**PROBLEM DETAILS**
Please repeat the listing exactly, starting at its first line and stopping after the line that contains "in FA_SHIFT. -/".

**PROVIDED RECORDS**
/-- Two bytes after either value of FA_SHIFT leave one and the same state. -/
theorem feed_two_cleared {s : State} (hs : s.Live) (hm : s.faMode = .scanning) (b c : Byte) (bs : List Byte) :
    feed (b :: c :: bs) { s with faShift := 0x550100 } = feed (b :: c :: bs) { s with faShift := 0 } := by
  have hscan : faScan c (State.scanned b { s with faShift := 0x550100 }) =
      faScan c (State.scanned b { s with faShift := 0 }) :=
    faScan_withShift (s := State.scanned b { s with faShift := 0 }) (shiftIn_two_cleared b c)
  rw [feed_cons_scan (s := { s with faShift := 0x550100 }) hs hm (shiftIn_cleared_ne_preamble (.inr rfl) b),
    feed_cons_scan (s := { s with faShift := 0 }) hs hm (shiftIn_cleared_ne_preamble (.inl rfl) b),
    feed_cons (s := State.scanned b { s with faShift := 0x550100 }) hs,
    feed_cons (s := State.scanned b { s with faShift := 0 }) hs,
    faByteEffect_scanning (s := State.scanned b { s with faShift := 0x550100 }) hm,
    faByteEffect_scanning (s := State.scanned b { s with faShift := 0 }) hm, hscan]

/-- Settles O55: the first byte is answered SCAN from both values, and the second leaves one and the same state. -/
theorem shiftClearIsUnobservable : Obligations.ShiftClearIsUnobservable := by
  intro bs s hs hm
  match bs with
  | [] => exact ⟨_, _, rfl, rfl, rfl, rfl, rfl, rfl, rfl⟩
  | [b] =>
    refine ⟨_, _, feed_cons_scan (s := { s with faShift := 0 }) hs hm (shiftIn_cleared_ne_preamble (.inl rfl) b) [],
      feed_cons_scan (s := { s with faShift := 0x550100 }) hs hm (shiftIn_cleared_ne_preamble (.inr rfl) b) [], ?_⟩
    simp
  | b :: c :: bs =>
    obtain ⟨t, hrun, -⟩ := feed_completes (b :: c :: bs) (s := { s with faShift := 0 }) hs
    exact ⟨t, t, hrun, (feed_two_cleared hs hm b c bs).trans hrun, rfl, rfl, rfl, rfl, rfl⟩

/-! ### SCANNING until the preamble (41_frame_assembler.md R155) -/

/-- Every byte is answered SCAN exactly when no byte completes the preamble in FA_SHIFT. -/
theorem feed_all_scan_iff (bs : List Byte) :
    ∀ s : State, s.Live → s.faMode = .scanning →
      ((∃ t, feed bs s = .next t ∧ t.mainResp = s.mainResp ++ List.replicate bs.length .scan) ↔
        ∀ p, p <+: bs → p ≠ [] → p.foldl shiftIn s.faShift ≠ 0x550100#24) := by
  induction bs with
  | nil =>
    intro s _ _
    refine ⟨fun _ p hp hne => absurd (List.prefix_nil.1 hp) hne, fun _ => ⟨s, rfl, by simp⟩⟩
  | cons b bs ih =>
    intro s hs hm
    by_cases hb : shiftIn s.faShift b = 0x550100#24
    · refine ⟨fun ⟨t, hrun, hresp⟩ => ?_, fun h => absurd hb (h [b] ⟨bs, rfl⟩ (List.cons_ne_nil b []))⟩
      rw [feed_cons_sync hs hm hb] at hrun
      obtain ⟨t', hrun', rs, hrs⟩ := feed_completes bs
        (s := (s.setFa .capturing (shiftIn s.faShift b) 3
          (((s.faBuf.set 0 0x55).set 1 0x01).set 2 0x00)).respondMain .sync) hs
      obtain rfl := Host.Outcome.next.inj (hrun'.symm.trans hrun)
      rw [← hrs] at hresp
      simp [List.replicate_succ] at hresp
    · have hnext := ih (s.scanned b) hs hm
      rw [feed_cons_scan hs hm hb]
      refine Iff.trans ?_ (hnext.trans ?_)
      · simp [List.replicate_succ]
      · rw [State.scanned_faShift]
        constructor
        · intro h p hp hne
          rcases List.prefix_cons_iff.1 hp with rfl | ⟨q, rfl, hq⟩
          · exact absurd rfl hne
          · by_cases hnil : q = []
            · subst hnil
              exact hb
            · exact h q hq hnil
        · intro h p hp _
          exact h (b :: p) (List.cons_prefix_cons.2 ⟨rfl, hp⟩) (List.cons_ne_nil b p)

/-- Newest byte first: the register of an empty start holds the preamble exactly when the last three bytes are it. -/
theorem foldr_shiftIn_eq_preamble_iff (r : List Byte) :
    r.foldr (fun b sh => shiftIn sh b) 0x000000#24 = 0x550100#24 ↔ [0x00#8, 0x01#8, 0x55#8] <+: r := by
  match r with
  | [] => simp
  | [c] => simpa using shiftIn_cleared_ne_preamble (.inl rfl) c
  | [c, b] => simpa using shiftIn_two_zero_ne_preamble b c
  | c :: b :: a :: r =>
    simp only [List.foldr_cons, shiftIn_three_eq_preamble_iff, List.cons_prefix_cons, List.nil_prefix, and_true]
    exact ⟨fun ⟨ha, hb, hc⟩ => ⟨hc.symm, hb.symm, ha.symm⟩, fun ⟨hc, hb, ha⟩ => ⟨ha.symm, hb.symm, hc.symm⟩⟩

theorem foldl_shiftIn_eq_preamble_iff (p : List Byte) :
    p.foldl shiftIn 0x000000#24 = 0x550100#24 ↔ [0x55#8, 0x01#8, 0x00#8] <:+ p := by
  rw [← List.reverse_prefix, ← List.foldr_reverse]
  exact foldr_shiftIn_eq_preamble_iff p.reverse

/-- Settles O56: the register matches after a beginning of the bytes exactly when that beginning ends in the
preamble. -/
theorem scanningUntilThePreamble : Obligations.ScanningUntilThePreamble := by
  intro bs s hs hm hshift
  rw [feed_all_scan_iff bs s hs hm, hshift, List.infix_iff_suffix_prefix]
  constructor
  · rintro h ⟨p, hsuffix, hprefix⟩
    exact h p hprefix (fun e => by simp [e] at hsuffix) ((foldl_shiftIn_eq_preamble_iff p).2 hsuffix)
  · intro h p hprefix _ heq
    exact h ⟨p, (foldl_shiftIn_eq_preamble_iff p).1 heq, hprefix⟩

end Sys2Proof.Machine

/-! SUPPORT. The tables of 30_encoding.md, RESET, the opcode rows, and what a step runs. -/

namespace Sys2Proof.Machine

/-! ### The tables (30_encoding.md R82, R93) -/

/-- Settles O4: each word runs through the decoder. -/
theorem writtenWordsDecode : Obligations.WrittenWordsDecode := by
  unfold Obligations.WrittenWordsDecode
  decide
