/-! ### Decoding -/

/-- Operation codes 0x00 to 0x3f (Tables 7.6 to 7.10). -/
def decodeScalar (f : Fields) (g : Guard) : Dec :=
  match f.op.toNat with
  | 0x00 => need (f.min == 0) .minor <| need (f.d == 0 && f.a == 0 && f.b == 0 && f.c == 0 && f.mod == 0 && f.low == 0) .zero <| .ok (.nop g)
  | 0x01 => need (f.min == 0) .minor <| need (f.b == 0 && f.c == 0 && f.mod == 0 && f.low == 0) .zero <| .ok (.mov g f.d f.a)
  | 0x02 => need (f.min == 0) .minor <| need (f.a == 0 && f.b == 0 && f.c == 0 && f.mod == 0) .zero <| .ok (.movi g f.d f.low)
  | 0x03 => need (f.min == 0) .minor <| need (f.b == 0 && f.c == 0 && f.mod == 0) .zero <| low 16 f.low fun imm => .ok (.movhi g f.d f.a imm)
  | 0x04 => need (f.min == 0) .minor <| need (f.c == 0 && f.mod == 0 && f.low == 0) .zero <| .ok (.add g f.d f.a f.b)
  | 0x05 => need (f.min == 0) .minor <| need (f.b == 0 && f.c == 0 && f.mod == 0) .zero <| .ok (.addi g f.d f.a f.low)
  | 0x06 => need (f.min == 0) .minor <| need (f.c == 0 && f.mod == 0 && f.low == 0) .zero <| .ok (.sub g f.d f.a f.b)
  | 0x07 => need (f.min == 0) .minor <| need (f.b == 0 && f.c == 0 && f.mod == 0 && f.low == 0) .zero <| .ok (.neg g f.d f.a)
  | 0x08 => need (f.min == 0) .minor <| need (f.c == 0 && f.mod == 0 && f.low == 0) .zero <| .ok (.mul g f.d f.a f.b)
  | 0x09 => need (f.min == 0) .minor <| need (f.c == 0 && f.mod == 0 && f.low == 0) .zero <| .ok (.mulh g f.d f.a f.b)
  | 0x0a => need (f.min == 0) .minor <| need (f.c == 0 && f.mod == 0 && f.low == 0) .zero <| .ok (.mulhn g f.d f.a f.b)
  | 0x0b => need (f.min == 0) .minor <| need (f.c == 0 && f.mod == 0 && f.low == 0) .zero <| .ok (.div g f.d f.a f.b)
  | 0x0c => need (f.min == 0) .minor <| need (f.c == 0 && f.mod == 0 && f.low == 0) .zero <| .ok (.divn g f.d f.a f.b)
  | 0x0d => need (f.min == 0) .minor <| need (f.c == 0 && f.mod == 0 && f.low == 0) .zero <| .ok (.rem g f.d f.a f.b)
  | 0x0e => need (f.min == 0) .minor <| need (f.c == 0 && f.mod == 0 && f.low == 0) .zero <| .ok (.remn g f.d f.a f.b)
  | 0x0f => need (f.min == 0) .minor <| need (f.mod == 0 && f.low == 0) .zero <| .ok (.madd g f.d f.a f.b f.c)
  | 0x10 => need (f.min == 0) .minor <| need (f.c == 0 && f.mod == 0 && f.low == 0) .zero <| .ok (.and g f.d f.a f.b)
  | 0x11 => need (f.min == 0) .minor <| need (f.b == 0 && f.c == 0 && f.mod == 0) .zero <| .ok (.andi g f.d f.a f.low)
  | 0x12 => need (f.min == 0) .minor <| need (f.c == 0 && f.mod == 0 && f.low == 0) .zero <| .ok (.or g f.d f.a f.b)
  | 0x13 => need (f.min == 0) .minor <| need (f.b == 0 && f.c == 0 && f.mod == 0) .zero <| .ok (.ori g f.d f.a f.low)
  | 0x14 => need (f.min == 0) .minor <| need (f.c == 0 && f.mod == 0 && f.low == 0) .zero <| .ok (.xor g f.d f.a f.b)
  | 0x15 => need (f.min == 0) .minor <| need (f.b == 0 && f.c == 0 && f.mod == 0) .zero <| .ok (.xori g f.d f.a f.low)
  | 0x16 => need (f.min == 0) .minor <| need (f.c == 0 && f.mod == 0 && f.low == 0) .zero <| .ok (.andn g f.d f.a f.b)
  | 0x17 => need (f.min == 0) .minor <| need (f.b == 0 && f.c == 0 && f.mod == 0 && f.low == 0) .zero <| .ok (.not g f.d f.a)
  | 0x18 => need (f.min == 0) .minor <| need (f.c == 0 && f.mod == 0 && f.low == 0) .zero <| .ok (.shl g f.d f.a f.b)
  | 0x19 => need (f.min == 0) .minor <| need (f.b == 0 && f.c == 0 && f.mod == 0) .zero <| low 6 f.low fun n => .ok (.shli g f.d f.a n)
  | 0x1a => need (f.min == 0) .minor <| need (f.c == 0 && f.mod == 0 && f.low == 0) .zero <| .ok (.shr g f.d f.a f.b)
  | 0x1b => need (f.min == 0) .minor <| need (f.b == 0 && f.c == 0 && f.mod == 0) .zero <| low 6 f.low fun n => .ok (.shri g f.d f.a n)
  | 0x1c => need (f.min == 0) .minor <| need (f.c == 0 && f.mod == 0 && f.low == 0) .zero <| .ok (.sar g f.d f.a f.b)
  | 0x1d => need (f.min == 0) .minor <| need (f.b == 0 && f.c == 0 && f.mod == 0) .zero <| low 6 f.low fun n => .ok (.sari g f.d f.a n)
  | 0x1e => need (f.min == 0) .minor <| need (f.c == 0 && f.mod == 0 && f.low == 0) .zero <| .ok (.rol g f.d f.a f.b)
  | 0x1f => need (f.min == 0) .minor <| need (f.b == 0 && f.c == 0 && f.mod == 0) .zero <| low 6 f.low fun n => .ok (.roli g f.d f.a n)
  | 0x20 => need (f.min == 0) .minor <| need (f.c == 0 && f.low == 0) .zero <| reg 3 f.d fun d => code (Cond.ofCode f.mod) fun c => .ok (.cmp g c d f.a f.b)
  | 0x21 => need (f.min == 0) .minor <| need (f.b == 0 && f.c == 0) .zero <| reg 3 f.d fun d => code (Cond.ofCode f.mod) fun c => .ok (.cmpi g c d f.a f.low)
  | 0x22 => need (f.min == 0) .minor <| need (f.mod == 0 && f.low == 0) .zero <| reg 3 f.c fun c => .ok (.sel g f.d f.a f.b c)
  | 0x23 => need (f.min == 0) .minor <| need (f.c == 0 && f.mod == 0 && f.low == 0) .zero <| .ok (.min g f.d f.a f.b)
  | 0x24 => need (f.min == 0) .minor <| need (f.c == 0 && f.mod == 0 && f.low == 0) .zero <| .ok (.max g f.d f.a f.b)
  | 0x25 => need (f.min == 0) .minor <| need (f.c == 0 && f.mod == 0 && f.low == 0) .zero <| .ok (.minn g f.d f.a f.b)
  | 0x26 => need (f.min == 0) .minor <| need (f.c == 0 && f.mod == 0 && f.low == 0) .zero <| .ok (.maxn g f.d f.a f.b)
  | 0x27 => need (f.min == 0) .minor <| need (f.b == 0 && f.c == 0 && f.mod == 0 && f.low == 0) .zero <| .ok (.clz g f.d f.a)
  | 0x28 => need (f.min == 0) .minor <| need (f.b == 0 && f.c == 0 && f.mod == 0 && f.low == 0) .zero <| .ok (.ctz g f.d f.a)
  | 0x29 => need (f.min == 0) .minor <| need (f.b == 0 && f.c == 0 && f.mod == 0 && f.low == 0) .zero <| .ok (.popc g f.d f.a)
  | 0x2a => need (f.min == 0) .minor <| need (f.b == 0 && f.c == 0 && f.low == 0) .zero <| code (Ty.ofCode f.mod) fun t => .ok (.ext g t f.d f.a)
  | 0x2b => need (f.min == 0) .minor <| need (f.b == 0 && f.c == 0 && f.mod == 0) .zero <| low 14 f.low fun q => .ok (.bfx g f.d f.a (q.extractLsb' 0 6) (q.extractLsb' 6 7) (q.getLsbD 13))
  | 0x2c => need (f.min == 0) .minor <| need (f.c == 0 && f.mod == 0) .zero <| low 13 f.low fun q => .ok (.bfi g f.d f.a f.b (q.extractLsb' 0 6) (q.extractLsb' 6 7))
  | 0x2d => need (f.min == 0) .minor <| need (f.c == 0) .zero <| reg 4 f.mod fun sc => need (mRest f.low && mHint f.low == 0 && !mInv f.low) .zero <| .ok (.lea g f.d ⟨f.a, f.b, sc, mDisp f.low⟩)
  | 0x2e => need (f.min == 0) .minor <| need (f.c == 0 && f.low == 0) .zero <| reg 3 f.d fun d => reg 3 f.a fun a => reg 3 f.b fun b => reg 4 f.mod fun tt => .ok (.plog g d a b tt)
  | 0x2f =>
    match f.min.toNat with
    | 0 => need (f.c == 0) .zero <| code (Ty.ofCode f.mod) fun t => code (RM.ofCode (vRm f.low)) fun rm => need (vRest f.low && !vMk f.low && vMs f.low == 0 && vImm f.low == 0) .zero <| .ok (.fadd g t rm f.d f.a f.b)
    | 1 => need (f.c == 0) .zero <| code (Ty.ofCode f.mod) fun t => code (RM.ofCode (vRm f.low)) fun rm => need (vRest f.low && !vMk f.low && vMs f.low == 0 && vImm f.low == 0) .zero <| .ok (.fsub g t rm f.d f.a f.b)
    | 2 => need (f.c == 0) .zero <| code (Ty.ofCode f.mod) fun t => code (RM.ofCode (vRm f.low)) fun rm => need (vRest f.low && !vMk f.low && vMs f.low == 0 && vImm f.low == 0) .zero <| .ok (.fmul g t rm f.d f.a f.b)
    | 3 => code (Ty.ofCode f.mod) fun t => code (RM.ofCode (vRm f.low)) fun rm => need (vRest f.low && !vMk f.low && vMs f.low == 0 && vImm f.low == 0) .zero <| .ok (.ffma g t rm f.d f.a f.b f.c)
    | 4 => need (f.c == 0) .zero <| code (Ty.ofCode f.mod) fun t => code (RM.ofCode (vRm f.low)) fun rm => need (vRest f.low && !vMk f.low && vMs f.low == 0 && vImm f.low == 0) .zero <| .ok (.fdiv g t rm f.d f.a f.b)
    | 5 => need (f.b == 0 && f.c == 0) .zero <| code (Ty.ofCode f.mod) fun t => code (RM.ofCode (vRm f.low)) fun rm => need (vRest f.low && !vMk f.low && vMs f.low == 0 && vImm f.low == 0) .zero <| .ok (.fsqrt g t rm f.d f.a)
    | 6 => need (f.c == 0) .zero <| code (Ty.ofCode f.mod) fun t => need (vRest f.low && vRm f.low == 0 && !vMk f.low && vMs f.low == 0 && vImm f.low == 0) .zero <| .ok (.fmin g t f.d f.a f.b)
    | 7 => need (f.c == 0) .zero <| code (Ty.ofCode f.mod) fun t => need (vRest f.low && vRm f.low == 0 && !vMk f.low && vMs f.low == 0 && vImm f.low == 0) .zero <| .ok (.fmax g t f.d f.a f.b)
    | 8 => need (f.b == 0 && f.c == 0) .zero <| code (Ty.ofCode f.mod) fun t => code (RM.ofCode (vRm f.low)) fun rm => need (vRest f.low && !vMk f.low && vMs f.low == 0) .zero <| sub 4 (vImm f.low) fun q => code (Ty.ofCode (q.setWidth 6)) fun s => .ok (.fcvt g t s rm f.d f.a)
    | 9 => need (f.b == 0 && f.c == 0) .zero <| code (Ty.ofCode f.mod) fun t => code (RM.ofCode (vRm f.low)) fun rm => need (vRest f.low && !vMk f.low && vMs f.low == 0) .zero <| sub 4 (vImm f.low) fun q => code (Ty.ofCode (q.setWidth 6)) fun s => .ok (.fcvti g t s rm f.d f.a)
    | 10 => need (f.b == 0 && f.c == 0) .zero <| code (Ty.ofCode f.mod) fun t => code (RM.ofCode (vRm f.low)) fun rm => need (vRest f.low && !vMk f.low && vMs f.low == 0) .zero <| sub 4 (vImm f.low) fun q => code (Ty.ofCode (q.setWidth 6)) fun s => .ok (.icvtf g t s rm f.d f.a)
    | 11 => need (f.c == 0) .zero <| reg 3 f.d fun d => code (Ty.ofCode f.mod) fun t => need (vRest f.low && vRm f.low == 0 && !vMk f.low && vMs f.low == 0) .zero <| sub 6 (vImm f.low) fun q => code (Cond.ofCode q) fun c => .ok (.fcmp g t c d f.a f.b)
    | _ => .error .minor
  | 0x30 => need (f.min == 0) .minor <| need (f.d == 0 && f.a == 0 && f.b == 0 && f.c == 0 && f.mod == 0) .zero <| .ok (.br g (cOff f.low) (cSlot f.low))
  | 0x31 => need (f.min == 0) .minor <| need (f.d == 0 && f.b == 0 && f.c == 0 && f.mod == 0 && f.low == 0) .zero <| .ok (.bri g f.a)
  | 0x32 => need (f.min == 0) .minor <| need (f.a == 0 && f.b == 0 && f.c == 0 && f.mod == 0) .zero <| .ok (.call g f.d (cOff f.low) (cSlot f.low))
  | 0x33 => need (f.min == 0) .minor <| need (f.b == 0 && f.c == 0 && f.mod == 0 && f.low == 0) .zero <| .ok (.calli g f.d f.a)
  | 0x34 => need (f.min == 0) .minor <| need (f.d == 0 && f.b == 0 && f.c == 0) .zero <| reg 2 f.mod fun lvl => need (lRest f.low && lCount f.low == 0) .zero <| .ok (.loop g lvl (lOff f.low) (lSlot f.low) f.a)
  | 0x35 => need (f.min == 0) .minor <| need (f.d == 0 && f.a == 0 && f.b == 0 && f.c == 0) .zero <| reg 2 f.mod fun lvl => need (lRest f.low) .zero <| .ok (.loopi g lvl (lOff f.low) (lSlot f.low) (lCount f.low))
  | 0x36 => need (f.min == 0) .minor <| need (f.d == 0 && f.a == 0 && f.b == 0 && f.c == 0 && f.low == 0) .zero <| reg 2 f.mod fun lvl => .ok (.lbrk g lvl)
  | 0x37 => need (f.min == 0) .minor <| need (f.a == 0 && f.b == 0 && f.c == 0 && f.low == 0) .zero <| reg 2 f.mod fun lvl => .ok (.lsave g f.d lvl)
  | 0x38 => need (f.min == 0) .minor <| need (f.d == 0 && f.b == 0 && f.c == 0 && f.low == 0) .zero <| reg 2 f.mod fun lvl => .ok (.lrest g lvl f.a)
  | 0x39 => need (f.min == 0) .minor <| need (f.d == 0 && f.a == 0 && f.b == 0 && f.c == 0 && f.mod == 0 && f.low == 0) .zero <| .ok (.exit g)
  | 0x3a => need (f.min == 0) .minor <| need (f.b == 0 && f.c == 0 && f.mod == 0) .zero <| .ok (.spawn g f.d f.a (cOff f.low) (cSlot f.low))
  | 0x3b => need (f.min == 0) .minor <| need (f.b == 0 && f.c == 0 && f.mod == 0 && f.low == 0) .zero <| .ok (.join g f.d f.a)
  | 0x3c => need (f.min == 0) .minor <| need (f.d == 0 && f.a == 0 && f.b == 0 && f.c == 0 && f.mod == 0 && f.low == 0) .zero <| .ok (.cut g)
  | 0x3d => need (f.min == 0) .minor <| need (f.c == 0 && f.mod == 0 && f.low == 0) .zero <| .ok (.msgsend g f.d f.a f.b)
  | 0x3e => need (f.min == 0) .minor <| need (f.b == 0 && f.c == 0 && f.mod == 0 && f.low == 0) .zero <| .ok (.msgrecv g f.d f.a)
  | _ => .error .opcode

**SOLUTION FOR THIS TASK**
/-- Two bytes after either value of FA_SHIFT leave one and the same state. -/
theorem feed_two_cleared {s : State} (hs : s.Live) (hm : s.faMode = .scanning) (b c : Byte) (bs : List Byte) :
    feed (b :: c :: bs) { s with faShift := 0x550100 } = feed (b :: c :: bs) { s with faShift := 0 } := by
  have hscan : faScan c (State.scanned b { s with faShift := 0x550100 }) =
      faScan c (State.scanned b { s with faShift := 0 }) :=
    faScan_withShift (s := State.scanned b { s with faShift := 0 }) (shiftIn_two_cleared b c)
  rw [feed_cons_scan (s := { s with faShift := 0x550100 }) hs hm (shiftIn_cleared_ne_preamble (.inr rfl) b),
    feed_cons_scan (s := { s with faShift := 0 }) hs hm (shiftIn_cleared_ne_preamble (.inl rfl) b),
    feed_cons (s := State.scanned b { s with faShift := 0x550100 }) hs,
    feed_cons (s := State.scanned b { s with faShift := 0 }) hs,
    faByteEffect_scanning (s := State.scanned b { s with faShift := 0x550100 }) hm,
    faByteEffect_scanning (s := State.scanned b { s with faShift := 0 }) hm, hscan]

/-- Settles O55: the first byte is answered SCAN from both values, and the second leaves one and the same state. -/
theorem shiftClearIsUnobservable : Obligations.ShiftClearIsUnobservable := by
  intro bs s hs hm
  match bs with
  | [] => exact ⟨_, _, rfl, rfl, rfl, rfl, rfl, rfl, rfl⟩
  | [b] =>
    refine ⟨_, _, feed_cons_scan (s := { s with faShift := 0 }) hs hm (shiftIn_cleared_ne_preamble (.inl rfl) b) [],
      feed_cons_scan (s := { s with faShift := 0x550100 }) hs hm (shiftIn_cleared_ne_preamble (.inr rfl) b) [], ?_⟩
    simp
  | b :: c :: bs =>
    obtain ⟨t, hrun, -⟩ := feed_completes (b :: c :: bs) (s := { s with faShift := 0 }) hs
    exact ⟨t, t, hrun, (feed_two_cleared hs hm b c bs).trans hrun, rfl, rfl, rfl, rfl, rfl⟩

/-! ### SCANNING until the preamble (41_frame_assembler.md R155) -/

/-- Every byte is answered SCAN exactly when no byte completes the preamble in FA_SHIFT. -/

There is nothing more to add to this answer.